I have created a custom S3 Sink Connector
{
"name": "s3-sink-connector",
"config": {
"connector.class": "com.example.S3SinkConnector",
"tasks.max": "1",
"topics": "new-test-topic",
"s3.bucket.name": "demo-kafka-s3",
"s3.region": "us-east-1",
"s3.part.size": "5242880",
"flush.size": "3",
"s3.batch.size": "10000",
"s3.batch.time.ms": "60000",
"key.converter": "org.apache.kafka.connect.storage.StringConverter",
"value.converter": "io.confluent.connect.avro.AvroConverter",
"schema.registry.url": "http://schema-registry:8081",
}
}
package com.example;
import com.amazonaws.auth.AWSStaticCredentialsProvider;
import com.amazonaws.auth.BasicAWSCredentials;
import com.amazonaws.regions.Regions;
import com.amazonaws.services.s3.AmazonS3;
import com.amazonaws.services.s3.AmazonS3ClientBuilder;
import com.amazonaws.services.s3.model.PutObjectRequest;
import org.apache.avro.Schema;
import org.apache.avro.generic.GenericRecord;
import org.apache.avro.io.DatumReader;
import org.apache.avro.io.Decoder;
import org.apache.avro.io.DecoderFactory;
import org.apache.avro.specific.SpecificDatumReader;
import org.apache.hadoop.conf.Configuration;
import org.apache.hadoop.fs.Path;
import org.apache.parquet.avro.AvroParquetWriter;
import org.apache.parquet.hadoop.metadata.CompressionCodecName;
import org.apache.parquet.hadoop.ParquetWriter;
import org.apache.kafka.connect.data.Struct;
import org.apache.kafka.connect.sink.SinkRecord;
import org.apache.kafka.connect.sink.SinkTask;
import org.slf4j.Logger;
import org.slf4j.LoggerFactory;
import io.confluent.kafka.schemaregistry.client.CachedSchemaRegistryClient;
import io.confluent.kafka.schemaregistry.client.SchemaRegistryClient;
import io.confluent.kafka.schemaregistry.client.SchemaMetadata;
import io.confluent.kafka.serializers.KafkaAvroDeserializer;
import java.io.File;
import java.text.SimpleDateFormat;
import java.util.*;
public class S3SinkTask extends SinkTask {
private static final Logger log = LoggerFactory.getLogger(S3SinkTask.class);
private AmazonS3 s3Client;
private String bucketName;
private Map<String, List<GenericRecord>> topicBuffers;
private Map<String, Long> topicLastFlushTimes;
private int batchSize;
private long batchTimeMs;
private int eventCounter = 0;
private String schemaRegistryUrl;
private SchemaRegistryClient schemaRegistryClient;
private KafkaAvroDeserializer avroDeserializer;
@Override
public void start(Map<String, String> props) {
props.forEach((key, value) -> log.info("Property: {} = {}", key, value));
String accessKeyId = props.get(S3SinkConfig.AWS_ACCESS_KEY_ID);
String secretAccessKey = props.get(S3SinkConfig.AWS_SECRET_ACCESS_KEY);
bucketName = props.get(S3SinkConfig.S3_BUCKET_NAME);
schemaRegistryUrl = props.get(S3SinkConfig.SCHEMA_REGISTRY_URL);
if (schemaRegistryUrl == null) {
log.error("Schema Registry URL is null");
} else {
log.info("Schema Registry URL: {}", schemaRegistryUrl);
}
BasicAWSCredentials awsCreds = new BasicAWSCredentials(accessKeyId, secretAccessKey);
s3Client = AmazonS3ClientBuilder.standard()

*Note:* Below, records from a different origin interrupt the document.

/-- The bytes of a ring of `cap` entries: its header, then each entry with the latest record written to it (R171).
(DEDUCED: log 47.) -/
def Queue.bytes (q : Queue) (cap : Nat) : List Byte :=
  leBytes 4 q.prod.toNat ++ leBytes 4 q.cons.toNat ++ leBytes 4 (if q.overflow then 1 else 0) ++ leBytes 4 q.lost.toNat ++
  List.replicate 48 (0 : Byte) ++
  (List.range cap).flatMap (fun e =>
    match (List.range q.ring.length).find? (fun i => (q.prod.toNat + i - q.ring.length) % cap == e) with
    | some i => ((q.ring[i]?).map LaneRec.bytes).getD (List.replicate 64 0)
    | none => List.replicate 64 0)

/-- The dispatcher of a die. -/
def dieIx (d : Nat) : Fin 8 := Fin.ofNat 8 d

/-- Changes a die's dispatcher. -/
def State.onDisp (s : State) (d : Fin 8) (f : Disp → Disp) : State := { s with disp := s.disp.set d.val (f s.disp[d.val]) }

/-- The queue pair of a context (R171). (DEDUCED: log 47.) -/
def State.ctxQ (s : State) (l : Nat) : QueuePair := (assoc s.ctxQueues l).getD ⟨Queue.init, Queue.init⟩

/-- Changes the queue pair of a context. (DEDUCED: log 47.) -/
def State.onCtxQ (s : State) (l : Nat) (f : QueuePair → QueuePair) : State :=
  { s with ctxQueues := bindTo s.ctxQueues l (f (s.ctxQ l)) }

/-- Changes the queue pair of a die's dispatcher. (DEDUCED: log 47.) -/
def State.onDispQ (s : State) (d : Fin 8) (f : QueuePair → QueuePair) : State :=
  { s with dispQueues := s.dispQueues.set d.val (f s.dispQueues[d.val]) }

/-- Entries of the fatal and of the replay queue (R171). -/
def fatalCap : Nat := 64
def replayCap : Nat := 256

/-- A record of core `c` (R187). Of R103's trap frame it holds the counters; the other words of STRMST stay in the core.
(DEDUCED: log 92.) -/
def State.coreRec (s : State) (c : Core) (kind cause cause2 tmask : Nat) (xpc taddr tinfo aux : Word)
    (ticket : Nat) : LaneRec :=
  { kind := kind, cause := cause, cause2 := cause2, asid := s.asidOf c, tmask := tmask, die := dieOf c.id,
    taskid := match c.task with | some t => t.index | none => 0,
    xpc := xpc, taddr := taddr, tinfo := tinfo, dtime := s.dtime, cnt := c.cntWord, ticket := ticket,
    core := s.logical c.id,
    lseq := match s.launchOf c with | some l => l.lseq % 2 ^ 32 | none => 0,
    aux := aux }

/-- The context of a core: its task's launch. -/
def Core.ctx (c : Core) : Nat :=
  match c.task with
  | some t => t.launch
  | none => 0

/-- Sends a record on the fatal lane of core `c`'s context. -/
def State.sendFatal (s : State) (c : Core) (r : LaneRec) : State :=
  s.onCtxQ c.ctx (fun q => { q with fatal := q.fatal.push fatalCap r })

/-- The hardware-error record of an access of the core in focus whose home has no route left (R187, R367). -/
def State.routeError (s : State) (va : Word) (pa : Nat) : State :=
  s.sendFatal s.core (s.coreRec s.core 0x02 Cause.memUe 0 0 s.core.ckpt.pc va 0 (BitVec.ofNat 64 (s.lostLink (dieOf s.core.id) pa)) 0)

/-- Changes a launch. -/
def State.onLaunch (s : State) (l : Nat) (f : Launch → Launch) : State :=
  { s with launches := s.launches.map (fun x => if x.id = l then f x else x) }

/-- A core of a context that stops: gate and interval are discarded, engine threads end where they are (R189).
(DEDUCED: log 78.) -/
def Core.halt (c : Core) (l : Nat) : Core :=
  match c.task with
  | some t =>
    if t.launch = l then
      { c.rollback with status := .stopped, threads := [], held := [], loads := [], monitor := none, arrivals := [] }
    else c
  | none => c

/-- No task of the launch has started. -/
def Launch.unstarted (l : Launch) : Bool :=
  l.slots.all (fun x => match x with | .waiting t => decide (t < l.lr.npl) | .reserved _ => true | _ => false)

/-- The fires of a context that still wait for their handler are dropped, with a handler launch that has not started (R189).
(DEDUCED: log 78.) -/
def State.dropMail (s : State) (l : Nat) : State :=
  let mine (m : Mail) : Bool := m.owner == some l
  let idle (x : Launch) : Bool :=
    match x.handler with
    | some h => x.unstarted && s.mboxes.any (fun b => b.pa == h.1 && b.queue.head?.any mine)
    | none => false
  { s with launches := s.launches.filter (fun x => !idle x),
           mboxes := s.mboxes.map (fun b => { b with queue := b.queue.filter (fun m => !mine m) }) }

/-- A context stops on a fatal cause (R189, R140). (DEDUCED: log 78.) -/
def State.stopCtx (s : State) (l : Nat) : State :=
  (({ s with core := s.core.halt l, others := s.others.map (fun c => c.halt l),
             colls := s.colls.filter (fun k => k.launch ≠ l) } : State).onLaunch l
    (fun x => { x with status := .failed, sched := [] })).dropMail l

/-- Delivers a fatal record for the core in focus and stops its context. (DEDUCED: log 78.) -/
def State.fatal (s : State) (cause cause2 tmask : Nat) (xpc taddr tinfo aux : Word) : State :=
  let s := s.sendFatal s.core (s.coreRec s.core 0x01 cause cause2 tmask xpc taddr tinfo aux 0)
  (s.onC (fun c => { c with status := .stopped })).stopCtx s.core.ctx

/-- A fatal cause that the core in focus itself meets: it rolls back, and the cause is a double trap while TLOCK is 1 at the restart
point (R182, R183, R184). -/
def State.fatalTrap (s : State) (cause tmask : Nat) (xpc taddr tinfo : Word) : State :=
  let s := s.onC Core.rollback
  let t := s.core.arch.trap
  if t.tlock then s.fatal Cause.doubleTrap cause t.tmask.toNat t.xpc t.taddr t.tinfo taddr
  else s.fatal cause 0 tmask xpc taddr tinfo 0

/-- A ticket is in use while a core or a thread of the die waits for its verdict (R188). -/
def State.ticketUsed (s : State) (d t : Nat) : Bool :=
  s.cores.any (fun c => dieOf c.id == d &&
    ((match c.status with | .replay k _ => k == t | _ => false) ||
     c.threads.any (fun x => match x.phase with | .replay k _ _ => k == t | _ => false)))

/-- The next ticket after `t` that is not in use; 0 is never one (R188). (DEDUCED: log 55.) -/
def State.nextTicket (s : State) (d t : Nat) (fuel : Nat) : Nat :=
  match fuel with
  | 0 => t
  | k + 1 => if t = 0 ∨ 0xFFFF < t then s.nextTicket d 1 k
             else if s.ticketUsed d t then s.nextTicket d (t + 1) k else t

/-- Takes a ticket of a die's dispatcher (R188). (DEDUCED: log 55.) -/
def State.takeTicket (s : State) (d : Nat) : Nat × State :=
  let dd : Fin 8 := Fin.ofNat 8 d
  let t := s.nextTicket d (s.disp[dd.val]).ticket 0x20000
  let e := s.disp[dd.val]
  (t, { s with disp := s.disp.set dd.val { e with ticket := if t = 0xFFFF then 1 else t + 1 } })

/-! ## Taking a trap (R179, R183, R184) -/

/-- A fault with no engine record. -/
def slotFault (slot : Nat) (cause : Cause) (taddr : Word) : SlotFault := ⟨slot, cause, taddr, 0, none⟩

/-- TMASK of the faulting slots (R179). (DEDUCED: log 56.) -/
def tmaskOf (fs : List SlotFault) : Nat := fs.foldl (fun m f => m ||| 2 ^ f.slot) 0

/-- TCAUSE: each faulting slot's cause in its byte (R180). -/
def tcauseOf (fs : List SlotFault) : Nat :=
  ((List.range 5).map (fun i =>
    (match fs.find? (fun f => f.slot == i) with | some f => f.cause | none => 0) * 256 ^ i)).sum

/-- The first faulting slot in the order S, M, X, C, G (R179). -/
def firstFault (fs : List SlotFault) : SlotFault :=
  (((List.range 5).filterMap (fun i => fs.find? (fun f => f.slot == i))).head?).getD (slotFault 0 0 0)

/-- The reported record is retired; it stays only for lines it still poisons (R186). The report of the thread whose fault set
FPROG.STATE to HELD turns it into RESUME (R299). -/
def Core.retire (c : Core) (i : Nat) : Core :=
  let step := fun (a : Arch) =>
    if a.fprog.toNat / 2 ^ 16 % 4 = 2 then { a with fprog := a.fprog ^^^ 0x30000#64 } else a
  let c : Core := if c.heldBy = some i then { c with arch := step c.arch, ckpt := step c.ckpt, heldBy := none } else c
  ({ c with recs := c.recs.map (fun x => if x.1 = i then (x.1, { x.2 with retired := true }) else x) } : Core).gcRecs

/-- A precise trap enters its handler (R183): XPC, TCAUSE, TMASK, TADDR and TINFO are written, TLOCK becomes 1, the
core continues at TVEC, and a restart point lies there. -/
def Core.enterTrap (c : Core) (tcause tmask : Nat) (taddr tinfo xpc : Word) : Core :=
  let t : TrapRegs := ⟨xpc, BitVec.ofNat 64 tcause, BitVec.ofNat 64 tmask, taddr, tinfo, c.arch.trap.tvec, true⟩
  let a := { c.arch with trap := t, pc := t.tvec }
  { c with arch := a, ckpt := a, atRp := true, npc := none, closes := false, monitor := none, stall := 0,
           ended := true }

/-- The trap that reports the record of a thread, of the core in focus or of a peer whose line it read, retires it (R100, R186). -/
def State.retire (s : State) (r : Option (Nat × Nat)) : State :=
  match r with
  | none => s
  | some (c, i) => s.onCore c (fun k => k.retire i)

/-- A precise trap of the core in focus, which stands at a restart point with XPC to record: through TVEC; as a fatal
record when TVEC is 0; as a double trap while TLOCK is 1 (R183, R184). (DEDUCED: log 56.) -/
def State.precise (s : State) (fs : List SlotFault) (xpc : Word) : State :=
  let f := firstFault fs
  let t := s.core.arch.trap
  if t.tlock then s.fatal Cause.doubleTrap f.cause t.tmask.toNat t.xpc t.taddr t.tinfo f.taddr
  else if t.tvec = 0 then s.fatal f.cause 0 (tmaskOf fs) xpc f.taddr f.tinfo 0
  else fs.foldl (fun s g => s.retire g.join) (s.onC (fun c => c.enterTrap (tcauseOf fs) (tmaskOf fs) f.taddr f.tinfo xpc))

.withRegion(Regions.fromName(props.get(S3SinkConfig.S3_REGION)))
.withCredentials(new AWSStaticCredentialsProvider(awsCreds))
.build();
topicBuffers = new HashMap<>();
topicLastFlushTimes = new HashMap<>();
batchSize = Integer.parseInt(props.get(S3SinkConfig.S3_BATCH_SIZE));
batchTimeMs = Long.parseLong(props.get(S3SinkConfig.S3_BATCH_TIME_MS));
try {
schemaRegistryClient = new CachedSchemaRegistryClient(schemaRegistryUrl, 100);
avroDeserializer = new KafkaAvroDeserializer(schemaRegistryClient);
} catch (Exception e) {
log.error("Failed to create SchemaRegistryClient", e);
}
}
@Override
public void put(Collection<SinkRecord> records) {
for (SinkRecord record : records) {
String topic = record.topic();
try {
Schema schema = getSchemaForTopic(topic);
GenericRecord avroRecord = (GenericRecord) avroDeserializer.deserialize(topic, (byte[]) record.value());
topicBuffers.computeIfAbsent(topic, k -> new ArrayList<>()).add(avroRecord);
} catch (Exception e) {
log.error("Failed to process record: {}", record, e);
}
if (topicBuffers.get(topic).size() >= batchSize ||
(System.currentTimeMillis() - topicLastFlushTimes.getOrDefault(topic, 0L)) >= batchTimeMs) {
flushRecords(topic);
topicLastFlushTimes.put(topic, System.currentTimeMillis());
}
}
}
private Schema getSchemaForTopic(String topic) throws Exception {
String subject = topic + "-value";
SchemaMetadata schemaMetadata = schemaRegistryClient.getLatestSchemaMetadata(subject);
String schemaString = schemaMetadata.getSchema();
return new Schema.Parser().parse(schemaString);
}
private void flushRecords(String topic) {
if (!topicBuffers.get(topic).isEmpty()) {
try {
File tempFile = File.createTempFile("kafka-parquet-", ".parquet");
tempFile.deleteOnExit();
Path path = new Path(tempFile.getAbsolutePath());
ParquetWriter<GenericRecord> writer = AvroParquetWriter.<GenericRecord>builder(path)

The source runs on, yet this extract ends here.